Data records:

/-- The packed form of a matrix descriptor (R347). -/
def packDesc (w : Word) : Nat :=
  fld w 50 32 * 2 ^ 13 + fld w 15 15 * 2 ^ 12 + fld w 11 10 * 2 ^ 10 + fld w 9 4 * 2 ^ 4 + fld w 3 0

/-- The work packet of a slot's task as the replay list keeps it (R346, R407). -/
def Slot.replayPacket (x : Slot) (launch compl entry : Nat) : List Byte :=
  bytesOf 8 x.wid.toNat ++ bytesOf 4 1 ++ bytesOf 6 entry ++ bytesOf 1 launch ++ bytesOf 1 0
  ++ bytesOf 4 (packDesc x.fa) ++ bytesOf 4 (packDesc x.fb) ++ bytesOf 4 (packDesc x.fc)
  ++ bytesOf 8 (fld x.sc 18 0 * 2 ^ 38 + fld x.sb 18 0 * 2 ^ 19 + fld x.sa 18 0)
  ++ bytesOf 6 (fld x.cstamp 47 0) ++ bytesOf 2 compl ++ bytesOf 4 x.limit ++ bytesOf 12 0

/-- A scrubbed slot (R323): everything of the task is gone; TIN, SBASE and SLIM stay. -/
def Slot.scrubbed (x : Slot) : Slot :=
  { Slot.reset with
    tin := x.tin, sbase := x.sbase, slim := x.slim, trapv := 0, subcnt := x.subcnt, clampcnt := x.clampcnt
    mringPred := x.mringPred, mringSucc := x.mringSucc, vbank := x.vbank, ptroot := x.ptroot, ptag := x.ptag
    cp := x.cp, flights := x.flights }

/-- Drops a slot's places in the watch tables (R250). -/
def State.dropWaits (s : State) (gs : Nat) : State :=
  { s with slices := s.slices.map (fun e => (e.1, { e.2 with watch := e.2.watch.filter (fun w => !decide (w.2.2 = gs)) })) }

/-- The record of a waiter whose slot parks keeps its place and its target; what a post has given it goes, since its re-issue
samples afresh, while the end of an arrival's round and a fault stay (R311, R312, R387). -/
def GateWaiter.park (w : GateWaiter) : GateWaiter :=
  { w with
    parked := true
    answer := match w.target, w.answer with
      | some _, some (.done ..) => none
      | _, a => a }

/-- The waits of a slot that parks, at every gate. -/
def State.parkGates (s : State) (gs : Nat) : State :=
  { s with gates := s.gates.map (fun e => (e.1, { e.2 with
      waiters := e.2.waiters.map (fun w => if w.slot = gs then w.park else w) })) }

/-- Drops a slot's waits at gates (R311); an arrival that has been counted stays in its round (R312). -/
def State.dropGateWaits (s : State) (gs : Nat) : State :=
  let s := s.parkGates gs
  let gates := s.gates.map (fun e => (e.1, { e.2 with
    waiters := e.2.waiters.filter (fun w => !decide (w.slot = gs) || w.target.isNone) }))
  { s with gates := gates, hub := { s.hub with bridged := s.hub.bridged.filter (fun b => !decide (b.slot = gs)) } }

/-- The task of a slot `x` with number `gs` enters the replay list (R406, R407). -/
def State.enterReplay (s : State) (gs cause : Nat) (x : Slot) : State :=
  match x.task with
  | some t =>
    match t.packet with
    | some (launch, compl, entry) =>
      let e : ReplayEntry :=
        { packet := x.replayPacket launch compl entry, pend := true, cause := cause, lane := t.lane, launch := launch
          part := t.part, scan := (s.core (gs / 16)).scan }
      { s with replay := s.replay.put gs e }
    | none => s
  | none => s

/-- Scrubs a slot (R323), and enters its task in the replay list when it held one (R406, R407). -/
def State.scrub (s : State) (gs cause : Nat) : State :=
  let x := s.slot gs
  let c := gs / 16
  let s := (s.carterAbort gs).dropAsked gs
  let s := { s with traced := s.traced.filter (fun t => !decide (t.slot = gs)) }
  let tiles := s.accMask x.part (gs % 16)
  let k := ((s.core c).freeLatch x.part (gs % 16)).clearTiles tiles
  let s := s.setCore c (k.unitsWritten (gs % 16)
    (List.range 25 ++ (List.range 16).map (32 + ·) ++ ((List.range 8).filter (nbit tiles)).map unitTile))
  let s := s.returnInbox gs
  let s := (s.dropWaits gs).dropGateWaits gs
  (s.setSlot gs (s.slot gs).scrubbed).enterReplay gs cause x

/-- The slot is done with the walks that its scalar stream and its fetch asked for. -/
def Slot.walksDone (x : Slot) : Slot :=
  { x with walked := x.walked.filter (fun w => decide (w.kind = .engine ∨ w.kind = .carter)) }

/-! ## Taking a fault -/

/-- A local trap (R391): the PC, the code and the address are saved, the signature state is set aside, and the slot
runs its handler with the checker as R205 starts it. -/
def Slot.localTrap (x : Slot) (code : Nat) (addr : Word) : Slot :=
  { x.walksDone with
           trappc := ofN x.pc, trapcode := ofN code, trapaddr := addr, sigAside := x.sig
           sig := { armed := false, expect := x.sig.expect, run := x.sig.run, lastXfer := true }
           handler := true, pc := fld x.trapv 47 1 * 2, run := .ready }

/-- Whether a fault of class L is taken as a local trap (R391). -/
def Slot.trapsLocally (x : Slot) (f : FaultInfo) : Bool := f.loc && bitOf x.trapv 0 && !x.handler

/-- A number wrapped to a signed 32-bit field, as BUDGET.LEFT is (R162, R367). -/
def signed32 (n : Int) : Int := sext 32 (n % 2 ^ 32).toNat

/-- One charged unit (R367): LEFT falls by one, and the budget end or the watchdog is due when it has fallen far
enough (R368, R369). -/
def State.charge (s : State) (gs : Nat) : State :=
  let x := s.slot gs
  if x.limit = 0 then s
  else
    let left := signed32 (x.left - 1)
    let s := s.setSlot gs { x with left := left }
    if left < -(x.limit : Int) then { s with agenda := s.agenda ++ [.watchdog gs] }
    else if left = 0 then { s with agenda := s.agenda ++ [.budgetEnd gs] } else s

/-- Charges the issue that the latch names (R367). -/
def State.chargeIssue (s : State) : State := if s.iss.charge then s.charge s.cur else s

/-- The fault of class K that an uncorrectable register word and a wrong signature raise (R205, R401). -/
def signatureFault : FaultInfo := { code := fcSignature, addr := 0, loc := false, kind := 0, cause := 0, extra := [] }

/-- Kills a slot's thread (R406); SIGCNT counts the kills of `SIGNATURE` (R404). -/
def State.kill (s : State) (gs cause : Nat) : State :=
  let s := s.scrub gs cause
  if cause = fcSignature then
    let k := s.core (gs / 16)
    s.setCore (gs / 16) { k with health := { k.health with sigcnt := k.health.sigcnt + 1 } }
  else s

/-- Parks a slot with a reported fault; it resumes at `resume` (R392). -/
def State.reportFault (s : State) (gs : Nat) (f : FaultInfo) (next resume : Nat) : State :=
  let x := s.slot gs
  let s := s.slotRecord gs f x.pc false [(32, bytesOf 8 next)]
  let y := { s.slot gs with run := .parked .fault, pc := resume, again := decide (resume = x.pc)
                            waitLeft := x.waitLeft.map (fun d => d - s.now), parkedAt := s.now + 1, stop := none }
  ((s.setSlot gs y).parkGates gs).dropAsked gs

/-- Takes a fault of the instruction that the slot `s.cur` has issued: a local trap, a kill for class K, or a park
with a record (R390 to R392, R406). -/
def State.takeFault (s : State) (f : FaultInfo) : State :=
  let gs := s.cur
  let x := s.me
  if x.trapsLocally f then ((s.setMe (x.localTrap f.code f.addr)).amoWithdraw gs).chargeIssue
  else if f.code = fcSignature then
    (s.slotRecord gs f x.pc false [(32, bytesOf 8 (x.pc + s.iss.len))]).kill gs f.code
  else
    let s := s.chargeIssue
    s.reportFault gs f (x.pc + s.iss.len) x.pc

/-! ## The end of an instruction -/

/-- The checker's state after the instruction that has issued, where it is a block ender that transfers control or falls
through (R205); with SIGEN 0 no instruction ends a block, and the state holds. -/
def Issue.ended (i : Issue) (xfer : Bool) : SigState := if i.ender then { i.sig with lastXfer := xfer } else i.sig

* Work request
The answer must be every line from the records above that contains the word "instruction", copied out.

* Output of the task
/-- Takes a fault of the instruction that the slot `s.cur` has issued: a local trap, a kill for class K, or a park
/-! ## The end of an instruction -/
/-- The checker's state after the instruction that has issued, where it is a block ender that transfers control or falls
through (R205); with SIGEN 0 no instruction ends a block, and the state holds. -/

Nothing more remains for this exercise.